Exercise details: Among the lines below, a stretch begins at the one with "the fabric makes" and ends at the one with "(43_transpose_exchange.md R179). -/". Repeat that stretch exactly, ends included.
• • • • • • •
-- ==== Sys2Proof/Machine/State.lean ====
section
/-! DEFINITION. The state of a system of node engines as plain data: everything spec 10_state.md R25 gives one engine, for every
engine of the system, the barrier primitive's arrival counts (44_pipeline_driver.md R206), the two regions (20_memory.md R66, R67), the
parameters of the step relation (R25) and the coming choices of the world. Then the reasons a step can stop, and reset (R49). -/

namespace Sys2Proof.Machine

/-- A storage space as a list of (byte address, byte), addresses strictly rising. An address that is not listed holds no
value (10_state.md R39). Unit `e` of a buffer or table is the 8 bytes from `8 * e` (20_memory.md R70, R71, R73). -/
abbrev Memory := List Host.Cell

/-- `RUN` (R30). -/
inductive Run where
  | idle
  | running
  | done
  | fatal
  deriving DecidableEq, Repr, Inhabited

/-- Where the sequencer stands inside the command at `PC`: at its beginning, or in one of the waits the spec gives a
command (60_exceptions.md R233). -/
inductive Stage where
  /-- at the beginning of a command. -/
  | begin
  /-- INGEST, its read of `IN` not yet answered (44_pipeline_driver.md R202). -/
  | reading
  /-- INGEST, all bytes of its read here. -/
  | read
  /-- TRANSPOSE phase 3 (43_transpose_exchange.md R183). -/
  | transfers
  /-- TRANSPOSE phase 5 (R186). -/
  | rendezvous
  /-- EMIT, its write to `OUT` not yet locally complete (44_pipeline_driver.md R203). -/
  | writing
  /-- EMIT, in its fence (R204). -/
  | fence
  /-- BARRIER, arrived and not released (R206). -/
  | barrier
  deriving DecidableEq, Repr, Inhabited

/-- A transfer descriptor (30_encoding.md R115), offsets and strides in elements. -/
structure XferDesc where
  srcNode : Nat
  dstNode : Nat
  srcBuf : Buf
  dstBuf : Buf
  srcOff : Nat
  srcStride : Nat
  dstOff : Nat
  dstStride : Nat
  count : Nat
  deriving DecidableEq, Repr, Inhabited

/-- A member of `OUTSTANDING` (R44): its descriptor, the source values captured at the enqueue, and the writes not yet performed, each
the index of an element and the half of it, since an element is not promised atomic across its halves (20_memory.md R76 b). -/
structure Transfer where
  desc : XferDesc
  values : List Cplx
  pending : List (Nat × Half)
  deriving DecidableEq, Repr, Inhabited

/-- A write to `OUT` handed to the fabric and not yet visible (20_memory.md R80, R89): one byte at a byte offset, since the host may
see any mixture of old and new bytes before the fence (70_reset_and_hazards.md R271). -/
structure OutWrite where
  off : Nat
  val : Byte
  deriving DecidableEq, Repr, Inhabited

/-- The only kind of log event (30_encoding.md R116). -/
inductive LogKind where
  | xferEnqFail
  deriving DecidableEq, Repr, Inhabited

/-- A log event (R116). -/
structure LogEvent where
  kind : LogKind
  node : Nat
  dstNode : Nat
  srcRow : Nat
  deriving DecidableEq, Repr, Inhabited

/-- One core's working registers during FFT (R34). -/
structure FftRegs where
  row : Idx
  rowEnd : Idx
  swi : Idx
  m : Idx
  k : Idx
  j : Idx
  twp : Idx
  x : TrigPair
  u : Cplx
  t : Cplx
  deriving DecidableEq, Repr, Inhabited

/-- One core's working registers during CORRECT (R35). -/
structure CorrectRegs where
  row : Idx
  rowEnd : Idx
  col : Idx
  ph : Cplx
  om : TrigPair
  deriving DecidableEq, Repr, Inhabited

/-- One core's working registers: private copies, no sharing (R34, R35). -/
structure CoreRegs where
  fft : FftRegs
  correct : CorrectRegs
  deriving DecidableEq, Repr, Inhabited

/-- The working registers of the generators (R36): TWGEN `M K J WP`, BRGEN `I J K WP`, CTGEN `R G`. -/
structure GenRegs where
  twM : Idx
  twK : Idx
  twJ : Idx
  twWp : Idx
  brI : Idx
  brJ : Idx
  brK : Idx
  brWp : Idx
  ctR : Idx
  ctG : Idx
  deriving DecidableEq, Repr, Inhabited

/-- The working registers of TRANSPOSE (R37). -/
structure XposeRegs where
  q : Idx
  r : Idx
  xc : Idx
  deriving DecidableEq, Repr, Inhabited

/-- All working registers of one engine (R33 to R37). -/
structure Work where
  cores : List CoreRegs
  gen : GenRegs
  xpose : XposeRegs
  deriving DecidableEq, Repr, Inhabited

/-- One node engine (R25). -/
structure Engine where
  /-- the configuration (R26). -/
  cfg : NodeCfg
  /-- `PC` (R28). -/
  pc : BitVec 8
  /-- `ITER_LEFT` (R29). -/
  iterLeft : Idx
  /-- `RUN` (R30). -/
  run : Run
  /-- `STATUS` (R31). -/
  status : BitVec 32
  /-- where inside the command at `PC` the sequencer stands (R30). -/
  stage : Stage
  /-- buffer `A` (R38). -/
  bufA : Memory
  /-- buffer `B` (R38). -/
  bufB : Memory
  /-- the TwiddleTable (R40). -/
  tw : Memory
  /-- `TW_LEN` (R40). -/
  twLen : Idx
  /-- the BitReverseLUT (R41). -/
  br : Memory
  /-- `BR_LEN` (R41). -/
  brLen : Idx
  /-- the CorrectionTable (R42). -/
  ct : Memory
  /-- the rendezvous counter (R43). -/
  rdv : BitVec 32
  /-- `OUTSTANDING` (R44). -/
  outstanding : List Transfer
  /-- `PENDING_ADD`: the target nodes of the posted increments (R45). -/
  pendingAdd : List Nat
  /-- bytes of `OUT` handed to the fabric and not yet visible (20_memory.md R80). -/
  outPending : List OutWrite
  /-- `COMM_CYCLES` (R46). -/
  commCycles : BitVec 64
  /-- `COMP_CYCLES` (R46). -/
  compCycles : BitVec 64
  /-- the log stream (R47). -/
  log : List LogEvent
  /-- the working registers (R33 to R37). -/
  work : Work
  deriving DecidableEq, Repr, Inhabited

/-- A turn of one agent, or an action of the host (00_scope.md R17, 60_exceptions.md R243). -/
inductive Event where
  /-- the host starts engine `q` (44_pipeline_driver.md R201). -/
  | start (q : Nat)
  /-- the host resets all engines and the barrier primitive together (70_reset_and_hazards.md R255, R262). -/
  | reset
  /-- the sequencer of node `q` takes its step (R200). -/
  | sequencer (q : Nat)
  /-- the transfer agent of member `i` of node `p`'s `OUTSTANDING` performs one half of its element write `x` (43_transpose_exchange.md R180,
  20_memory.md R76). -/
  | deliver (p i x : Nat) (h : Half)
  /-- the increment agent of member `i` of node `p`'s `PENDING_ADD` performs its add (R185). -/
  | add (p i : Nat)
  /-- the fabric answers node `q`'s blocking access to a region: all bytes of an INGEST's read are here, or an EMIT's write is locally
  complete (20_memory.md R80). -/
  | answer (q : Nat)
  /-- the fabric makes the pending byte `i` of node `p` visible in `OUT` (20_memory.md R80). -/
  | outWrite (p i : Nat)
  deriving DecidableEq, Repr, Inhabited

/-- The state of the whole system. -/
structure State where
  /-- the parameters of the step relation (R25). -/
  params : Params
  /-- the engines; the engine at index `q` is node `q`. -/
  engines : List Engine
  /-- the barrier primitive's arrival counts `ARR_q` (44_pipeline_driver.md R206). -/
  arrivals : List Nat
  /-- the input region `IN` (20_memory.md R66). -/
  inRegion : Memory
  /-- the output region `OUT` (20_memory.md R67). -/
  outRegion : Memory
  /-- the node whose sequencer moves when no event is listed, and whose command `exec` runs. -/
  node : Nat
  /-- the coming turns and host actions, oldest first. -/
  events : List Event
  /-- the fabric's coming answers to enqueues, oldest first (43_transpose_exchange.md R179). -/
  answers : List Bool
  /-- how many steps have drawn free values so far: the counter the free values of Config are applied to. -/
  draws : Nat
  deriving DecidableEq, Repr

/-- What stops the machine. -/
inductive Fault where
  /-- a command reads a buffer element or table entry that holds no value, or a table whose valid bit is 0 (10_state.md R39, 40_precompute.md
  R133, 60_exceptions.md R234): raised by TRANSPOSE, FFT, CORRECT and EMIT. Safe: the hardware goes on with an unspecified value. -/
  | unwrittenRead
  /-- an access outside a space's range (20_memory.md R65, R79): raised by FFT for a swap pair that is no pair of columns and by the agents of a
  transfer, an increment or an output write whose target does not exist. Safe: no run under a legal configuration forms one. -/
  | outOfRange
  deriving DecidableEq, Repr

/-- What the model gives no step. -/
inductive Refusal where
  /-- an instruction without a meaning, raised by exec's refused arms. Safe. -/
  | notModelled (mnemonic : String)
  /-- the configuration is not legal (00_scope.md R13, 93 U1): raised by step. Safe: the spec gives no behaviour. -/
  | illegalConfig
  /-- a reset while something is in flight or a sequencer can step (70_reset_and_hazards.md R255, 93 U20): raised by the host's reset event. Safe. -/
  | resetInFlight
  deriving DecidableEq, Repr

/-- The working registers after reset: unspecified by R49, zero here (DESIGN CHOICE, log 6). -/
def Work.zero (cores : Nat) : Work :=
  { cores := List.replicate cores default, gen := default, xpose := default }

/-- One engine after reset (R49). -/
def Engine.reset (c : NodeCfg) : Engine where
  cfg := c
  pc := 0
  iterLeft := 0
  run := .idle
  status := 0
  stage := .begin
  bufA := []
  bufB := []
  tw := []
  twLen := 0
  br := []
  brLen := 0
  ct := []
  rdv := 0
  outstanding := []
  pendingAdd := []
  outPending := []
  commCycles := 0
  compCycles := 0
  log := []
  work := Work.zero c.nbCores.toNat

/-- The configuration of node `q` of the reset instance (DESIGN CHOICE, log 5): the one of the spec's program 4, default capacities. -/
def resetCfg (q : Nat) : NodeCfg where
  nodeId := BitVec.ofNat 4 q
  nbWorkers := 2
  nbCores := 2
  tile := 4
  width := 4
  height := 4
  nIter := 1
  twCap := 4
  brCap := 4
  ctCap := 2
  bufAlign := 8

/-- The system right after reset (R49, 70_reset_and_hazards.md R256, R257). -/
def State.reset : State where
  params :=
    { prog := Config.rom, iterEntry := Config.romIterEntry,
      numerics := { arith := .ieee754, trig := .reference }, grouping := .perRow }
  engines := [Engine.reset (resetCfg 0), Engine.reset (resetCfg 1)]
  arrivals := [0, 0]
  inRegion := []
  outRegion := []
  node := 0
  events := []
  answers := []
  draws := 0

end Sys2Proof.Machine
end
• • • • • • •
Output for this exercise:
  /-- the fabric makes the pending byte `i` of node `p` visible in `OUT` (20_memory.md R80). -/
  | outWrite (p i : Nat)
  deriving DecidableEq, Repr, Inhabited

/-- The state of the whole system. -/
structure State where
  /-- the parameters of the step relation (R25). -/
  params : Params
  /-- the engines; the engine at index `q` is node `q`. -/
  engines : List Engine
  /-- the barrier primitive's arrival counts `ARR_q` (44_pipeline_driver.md R206). -/
  arrivals : List Nat
  /-- the input region `IN` (20_memory.md R66). -/
  inRegion : Memory
  /-- the output region `OUT` (20_memory.md R67). -/
  outRegion : Memory
  /-- the node whose sequencer moves when no event is listed, and whose command `exec` runs. -/
  node : Nat
  /-- the coming turns and host actions, oldest first. -/
  events : List Event
  /-- the fabric's coming answers to enqueues, oldest first (43_transpose_exchange.md R179). -/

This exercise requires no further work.